Copy out the records that appear below, exactly as each one reads.

Records contained in a dataset:

[Start of section]

-- ==== Sys2Proof/Laws/Wire.lean ====
section
/-! SUPPORT. The request format: check bytes, and the fields of two and four bytes. -/

namespace Sys2Proof

theorem byteSum_append (as bs : List Byte) : byteSum (as ++ bs) = byteSum as + byteSum bs := by
  induction as with
  | nil => simp [byteSum]
  | cons a as ih => simp [byteSum, ih, BitVec.add_assoc]

/-- With its check byte a request sums to 0 (R149). -/
theorem byteSum_frameRequest (cmd : Byte) (args : List Byte) : byteSum (frameRequest cmd args) = 0 := by
  simp only [frameRequest, byteSum_append, checkByte]
  generalize byteSum (cmd :: BitVec.ofNat 8 args.length :: args) = x
  simp [byteSum]

theorem frameRequest_length (cmd : Byte) (args : List Byte) : (frameRequest cmd args).length = args.length + 3 := by
  simp [frameRequest]

/-- A two-byte field is read as it was written. -/
theorem half_be16 (h : Half) : half (h.extractLsb' 8 8) (h.extractLsb' 0 8) = h := by
  unfold half
  apply BitVec.eq_of_getLsbD_eq
  intro i hi
  rw [BitVec.getLsbD_append, BitVec.getLsbD_extractLsb', BitVec.getLsbD_extractLsb']
  split
  · simp_all
  · rw [decide_eq_true (by omega : i - 8 < 8), Bool.true_and, Nat.add_sub_cancel' (by omega)]

end Sys2Proof
end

[End of section]

• [ANSWER SECTION]:
-- ==== Sys2Proof/Laws/Wire.lean ====
section
/-! SUPPORT. The request format: check bytes, and the fields of two and four bytes. -/

namespace Sys2Proof

theorem byteSum_append (as bs : List Byte) : byteSum (as ++ bs) = byteSum as + byteSum bs := by
  induction as with
  | nil => simp [byteSum]
  | cons a as ih => simp [byteSum, ih, BitVec.add_assoc]

/-- With its check byte a request sums to 0 (R149). -/
theorem byteSum_frameRequest (cmd : Byte) (args : List Byte) : byteSum (frameRequest cmd args) = 0 := by
  simp only [frameRequest, byteSum_append, checkByte]
  generalize byteSum (cmd :: BitVec.ofNat 8 args.length :: args) = x
  simp [byteSum]

theorem frameRequest_length (cmd : Byte) (args : List Byte) : (frameRequest cmd args).length = args.length + 3 := by
  simp [frameRequest]

/-- A two-byte field is read as it was written. -/
theorem half_be16 (h : Half) : half (h.extractLsb' 8 8) (h.extractLsb' 0 8) = h := by
  unfold half
  apply BitVec.eq_of_getLsbD_eq
  intro i hi
  rw [BitVec.getLsbD_append, BitVec.getLsbD_extractLsb', BitVec.getLsbD_extractLsb']
  split
  · simp_all
  · rw [decide_eq_true (by omega : i - 8 < 8), Bool.true_and, Nat.add_sub_cancel' (by omega)]

end Sys2Proof
end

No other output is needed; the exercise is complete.